> _Input data_:
-- ==== Sys2Proof/Safety.lean ====
section
/-! DEFINITION. The terms claims are stated in: the views of the state, the trace without its samples (R40),
what a completed micro-program leaves (R120, R130), a panel that answers in time (R43), the machine's
invariant, and the checks on micro-programs that R100 and R330 ask for. -/

namespace Sys2Proof.Machine

/-! ### Views of the state -/

/-- R22: the operand latches. -/
structure Latches where
  opc : Byte
  a0 : U16
  a1 : U16
  a2 : U16
  a3 : U16
  payload : List Byte
  deriving DecidableEq, Repr

@[inherit_doc Latches]
def State.latches (s : State) : Latches :=
  { opc := s.opc, a0 := s.a0, a1 := s.a1, a2 := s.a2, a3 := s.a3, payload := s.payload }

/-- R29: the shadow registers. -/
structure Shadows where
  emv : Bool
  em : BitVec 2
  winv : Bool
  win : Window
  lutsel : BitVec 2
  pwr : Bool
  deriving DecidableEq, Repr

@[inherit_doc Shadows]
def State.shadows (s : State) : Shadows :=
  { emv := s.emv, em := s.em, winv := s.winv
    win := { xs := s.wxs, xe := s.wxe, ys := s.wys, ye := s.wye }
    lutsel := s.lutsel, pwr := s.pwr }

/-- R28: the fault record, with the flag FAULT. -/
structure FaultRecord where
  fault : Bool
  cause : BitVec 2
  fop : Byte
  fupc : U16
  deriving DecidableEq, Repr

@[inherit_doc FaultRecord]
def State.record (s : State) : FaultRecord :=
  { fault := s.fault, cause := s.cause, fop := s.fop, fupc := s.fupc }

/-- R46, R296: the record of a block with no fault. -/
def noFault : FaultRecord := { fault := false, cause := 0, fop := 0, fupc := 0 }

/-! ### Traces -/

/-- R40: the trace "after deleting `Poll` events". -/
def noPolls (t : List Event) : List Event :=
  t.filter fun
    | .poll _ => false
    | .rst _ | .dly _ | .cmd _ | .dat _ => true

/-- R330, on a trace held newest first: every command Byte directly follows a sample that found BUSY low. -/
def commandsGuarded : List Event → Bool
  | .cmd _ :: .poll false :: es => commandsGuarded es
  | .cmd _ :: _ => false
  | _ :: es => commandsGuarded es
  | [] => true

/-! ### Micro-programs -/

/-- R130, R122: the shadows after one µop. -/
def Uop.shadowsAfter (h : Shadows) : Uop → Shadows
  | .sh (.entryMode e) => { h with em := e, emv := true }
  | .sh (.window w) => { h with win := w, winv := true }
  | .sh (.lutsel v) => { h with lutsel := v }
  | .sh (.pwr v) => { h with pwr := v }
  | .rst false => { h with emv := false, winv := false, lutsel := 0, pwr := false }
  | .rst true | .dly _ | .wait | .cmd _ | .dat _ | .burst _ => h

/-- The shadows after a whole micro-program. -/
def shadowsAfter (p : List Uop) (h : Shadows) : Shadows := p.foldl Uop.shadowsAfter h

/-- R129: a µop that waits for the panel, a WAIT or the precheck of a CMD. -/
def Uop.waits : Uop → Bool
  | .wait | .cmd _ => true
  | .rst _ | .dly _ | .dat _ | .burst _ | .sh _ => false

/-- R121: `p` performed from `s` with no fault raised; `none` if one was. -/
def performAll (P : Params) : List Uop → State → Option State
  | [], s => some s
  | u :: us, s =>
    match perform P u s with
    | .done t => performAll P us (advance t)
    | .raised _ => none

/-- How many busy waits a micro-program holds. -/
def waitCount (p : List Uop) : Nat := p.countP Uop.waits

/-- R24, R121: which µops a run leaves the RST pin low after (R131: between its `RST 0` and its `RST 1`). -/
def resetPinLow (opc : Byte) (upc : U16) : Bool := (opc == 0x81 || opc == 0xA0) && (upc == 1 || upc == 2)

/-- R100: every command Byte of a micro-program is one of the twenty. -/
def onlyListedCommands (p : List Uop) : Bool :=
  p.all fun
    | .cmd b => (decodePanel b).isSome
    | .rst _ | .dly _ | .wait | .dat _ | .burst _ | .sh _ => true

/-- R235, R330: every activation (0x20) is followed by a WAIT, with at most an SH between. -/
def activationsAwaited : List Uop → Bool
  | [] => true
  | .cmd b :: us =>
    (if b = 0x20 then
      match us with
      | .wait :: _ | .sh _ :: .wait :: _ => true
      | _ => false
    else true) && activationsAwaited us
  | _ :: us => activationsAwaited us

/-! ### The panel -/

/-- R43: "every run of consecutive asserted samples is shorter than BUSY_MAX_POLLS", of the runs that start
among the next `n` samples. -/
def Responsive (P : Params) (n : Nat) (s : State) : Prop :=
  ∀ k, k < n → ∃ j, j < P.busyMaxPolls ∧ upcomingBusy s (k + j) = false

/-- Enough answers for every busy wait of a micro-program. -/
def AnswersAll (P : Params) (p : List Uop) (s : State) : Prop := Responsive P (waitCount p * P.busyMaxPolls) s

/-- R292: the k-th sample from now is the first that finds BUSY deasserted. -/
def FirstReady (s : State) (k : Nat) : Prop := (∀ i, i < k → upcomingBusy s i = true) ∧ upcomingBusy s k = false

/-- R292: BUSY is asserted at every one of the next samples a wait would take. -/
def StuckBusy (P : Params) (s : State) : Prop := ∀ i, i < P.busyMaxPolls → upcomingBusy s i = true

/-! ### Acceptance -/

/-- R101: "Host opcodes 0x00..0x80, 0x86..0x8F, 0x98..0x9F, 0xA4..0xAF, 0xB4..0xEF and 0xF1..0xFF are reserved". -/
def reservedOpcode (op : Byte) : Bool :=
  let n := op.toNat
  decide (n ≤ 0x80 ∨ (0x86 ≤ n ∧ n ≤ 0x8F) ∨ (0x98 ≤ n ∧ n ≤ 0x9F) ∨ (0xA4 ≤ n ∧ n ≤ 0xAF)
    ∨ (0xB4 ≤ n ∧ n ≤ 0xEF) ∨ 0xF1 ≤ n)

/-- R91: the length the format of a packet's opcode fixes (for HN, 3 + n). -/
def formatLength (op : Byte) (body : List Byte) : Nat :=
  let n := op.toNat
  if n = 0x84 then 3 + ((body.getD 0 0).toNat + 256 * (body.getD 1 0).toNat)
  else if n = 0xA2 then 9
  else if n = 0xB1 then 6
  else if n = 0xB2 then 5
  else if n = 0x82 ∨ n = 0x83 ∨ (0x90 ≤ n ∧ n ≤ 0x93) ∨ n = 0xB0 ∨ n = 0xB3 then 2
  else 1

/-- R102: the packets that are illegal, in the spec's own terms (no Byte at all is no opcode). -/
def illegalPacket : List Byte → Bool
  | [] => true
  | op :: body =>
    reservedOpcode op || decide ((op :: body).length ≠ formatLength op body)
      || (op == 0xB0 && decide (2 ≤ (body.getD 0 0).toNat))
      || (op == 0xB1 && decide (2 ≤ (body.getD 4 0).toNat))
      || (op == 0xB3 && decide (3 < (body.getD 0 0).toNat))

/-- R22's table: what acceptance leaves in the latches; a Byte operand in the low 8 bits, the high 8 zero. -/
def acceptedLatches (i : Instr) (l : Latches) : Latches :=
  match i with
  | .reset => { l with opc := 0x81 }
  | .wcmd b => { l with opc := 0x82, a0 := b.zeroExtend 16 }
  | .wdat b => { l with opc := 0x83, a0 := b.zeroExtend 16 }
  | .wdatn n ds => { l with opc := 0x84, a0 := n, payload := ds }
  | .waitb => { l with opc := 0x85 }
  | .initdisp em => { l with opc := 0x90, a0 := em.zeroExtend 16 }
  | .setem em => { l with opc := 0x91, a0 := em.zeroExtend 16 }
  | .initfull em => { l with opc := 0x92, a0 := em.zeroExtend 16 }
  | .initpart em => { l with opc := 0x93, a0 := em.zeroExtend 16 }
  | .updfull => { l with opc := 0x94 }
  | .updpart => { l with opc := 0x95 }
  | .pwron => { l with opc := 0x96 }
  | .pwroff => { l with opc := 0x97 }
  | .init => { l with opc := 0xA0 }
  | .update => { l with opc := 0xA1 }
  | .updwin x y w h => { l with opc := 0xA2, a0 := x, a1 := y, a2 := w, a3 := h }
  | .erase => { l with opc := 0xA3 }
  | .fill c => { l with opc := 0xB0, a0 := c.zeroExtend 16 }
  | .pixel x y c => { l with opc := 0xB1, a0 := x, a1 := y, a2 := c.zeroExtend 16 }
  | .getpix x y => { l with opc := 0xB2, a0 := x, a1 := y }
  | .setrot r => { l with opc := 0xB3, a0 := r.zeroExtend 16 }
  | .clrf => { l with opc := 0xF0 }
  | .pDriverOutput | .pGateVoltage | .pSourceVoltage | .pDataEntryMode | .pSwReset => l
  | .pActivate | .pUpdateControl | .pRamWriteCurrent | .pRamWritePrevious | .pVcom => l
  | .pLut | .pTimingA | .pTimingB | .pBorder | .pRamXWindow => l
  | .pRamYWindow | .pRamXCounter | .pRamYCounter | .pAnalogBlock | .pDigitalBlock => l

/-- R93, R96: the rows that are panel commands. -/
def isPanel : Instr → Bool
  | .reset | .wcmd _ | .wdat _ | .wdatn _ _ | .waitb => false
  | .initdisp _ | .setem _ | .initfull _ | .initpart _ => false
  | .updfull | .updpart | .pwron | .pwroff => false
  | .init | .update | .updwin _ _ _ _ | .erase => false
  | .fill _ | .pixel _ _ _ | .getpix _ _ | .setrot _ | .clrf => false
  | .pDriverOutput | .pGateVoltage | .pSourceVoltage | .pDataEntryMode | .pSwReset => true
  | .pActivate | .pUpdateControl | .pRamWriteCurrent | .pRamWritePrevious | .pVcom => true
  | .pLut | .pTimingA | .pTimingB | .pBorder | .pRamXWindow => true
  | .pRamYWindow | .pRamXCounter | .pRamYCounter | .pAnalogBlock | .pDigitalBlock => true

/-! ### Completion and frame of a link operation -/

/-- R26: the link's pins at their idle levels (MOSI is don't-care, RST is the reset FSM's). -/
def LinkIdle (p : Pins) : Prop := p.cs = true ∧ p.dc = true ∧ p.sck = false

/-- What no link operation changes, whether it completes or faults: the framebuffer, ROT, the result register,
ILL, REJ, the host's requests; STALL is at most set (R27: sticky), and the pins and BIDX end idle when they
began so. -/
structure LinkFrame (s t : State) : Prop where
  fb : ∀ a, readByte t.fb a = readByte s.fb a
  rot : t.rot = s.rot
  result : t.rdata = s.rdata ∧ t.roob = s.roob
  ill : t.ill = s.ill
  rej : t.rej = s.rej
  inbox : t.inbox = s.inbox
  stall : s.stall = true → t.stall = true
  link : LinkIdle s.pins → LinkIdle t.pins
  rst : s.pins.rst = true → t.pins.rst = true
  bidx : s.bidx = 0 → t.bidx = 0

/-- Link operation `i` run to its end: the block idle again and the fault record as it was, the link events
`evs` appended to the trace (Poll events apart), the shadows `h`, the latches of acceptance, all else as it
was. -/
structure Completed (i : Instr) (evs : List Event) (h : Shadows) (s t : State) : Prop where
  idle : t.active = false ∧ t.upc = 0
  record : t.record = s.record
  trace : noPolls t.trace = noPolls s.trace ++ evs
  shadows : t.shadows = h
  latches : t.latches = acceptedLatches i s.latches
  frame : LinkFrame s t

/-- R296, R297: link operation `i` stopped by ControllerUnresponsive at µop `n`: the fault record, the link
idle, the link events `evs` of the µops before `n` appended to the trace and then, last, the bound's asserted
samples of the failed wait, the shadows `h` of the µops before `n`, all else as it was. -/
structure FaultedAt (i : Instr) (n : Nat) (evs : List Event) (h : Shadows) (s t : State) : Prop where
  idle : t.active = false ∧ t.upc = 0 ∧ t.bidx = 0 ∧ LinkIdle t.pins
  record : t.record = { fault := true, cause := 1, fop := opcodeOf i, fupc := BitVec.ofNat 16 n }
  pollcnt : t.pollcnt = Config.params.busyMaxPolls
  trace : noPolls t.trace = noPolls s.trace ++ evs
  lastSamples : List.replicate Config.params.busyMaxPolls (Event.poll true) <:+ t.trace
  shadows : t.shadows = h
  latches : t.latches = acceptedLatches i s.latches
  frame : LinkFrame s t

/-- Instruction `i` completes: from every idle state with no fault whose panel answers `waits` busy waits in
time, `exec i` answers a next state with the link events `evs` and the shadows `h`. -/
def CompletesWith (i : Instr) (waits : Nat) (evs : State → List Event) (h : Shadows → Shadows) : Prop :=
  ∀ s : State, s.active = false → s.fault = false →
    Responsive Config.params (waits * Config.params.busyMaxPolls) s →
    ∃ t, exec i s = .next t ∧ Completed i (evs s) (h s.shadows) s t

/-! ### The invariant -/

/-- The shadow window names byte columns and rows of the panel. -/
def WindowInPanel (s : State) : Prop :=
  s.wxs.toNat < 16 ∧ s.wxe.toNat < 16 ∧ s.wys.toNat < 250 ∧ s.wye.toNat < 250

/-- What every step keeps. -/
structure Inv (s : State) : Prop where
  /-- R72: the framebuffer is in canonical form, every address inside it. -/
  fb : Memory.wf s.fb
  /-- R26, R296: between µops the link is idle. -/
  link : LinkIdle s.pins
  /-- R291: CAUSE is 1 with a fault and 0 without, never 2 or 3. -/
  cause : s.cause = if s.fault then 1 else 0
  /-- R28, R220: with no fault the record is clear. -/
  record : s.fault = false → s.fop = 0 ∧ s.fupc = 0
  /-- R296, R300: no operation runs while a fault is pending. -/
  exclusive : s.fault = true → s.active = false
  /-- R24, R121: an idle block has UPC at 0 and RST high. -/
  idle : s.active = false → s.upc = 0 ∧ s.pins.rst = true
  /-- R24: a running block's UPC is inside its micro-program or at its end. -/
  running : s.active = true → s.upc.toNat ≤ (expand Config.params s).length
  /-- R131: a running block holds RST low between `RST 0` and `RST 1` and at no other µop. -/
  resetPin : s.active = true → s.pins.rst = !resetPinLow s.opc s.upc
  /-- R126: BIDX is 0 between µops. -/
  bidx : s.bidx = 0
  /-- R29: LUTSEL is 0, 1 or 2. -/
  lutsel : s.lutsel ≠ 3
  /-- R151, R152, R186 -/
  window : WindowInPanel s

end Sys2Proof.Machine
end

> _Problem description_:
Gather up every line from the listing above in which the word "body" occurs.

> _Answer to the exercise_:
def formatLength (op : Byte) (body : List Byte) : Nat :=
  if n = 0x84 then 3 + ((body.getD 0 0).toNat + 256 * (body.getD 1 0).toNat)
  | op :: body =>
    reservedOpcode op || decide ((op :: body).length ≠ formatLength op body)
      || (op == 0xB0 && decide (2 ≤ (body.getD 0 0).toNat))
      || (op == 0xB1 && decide (2 ≤ (body.getD 4 0).toNat))
      || (op == 0xB3 && decide (3 < (body.getD 0 0).toNat))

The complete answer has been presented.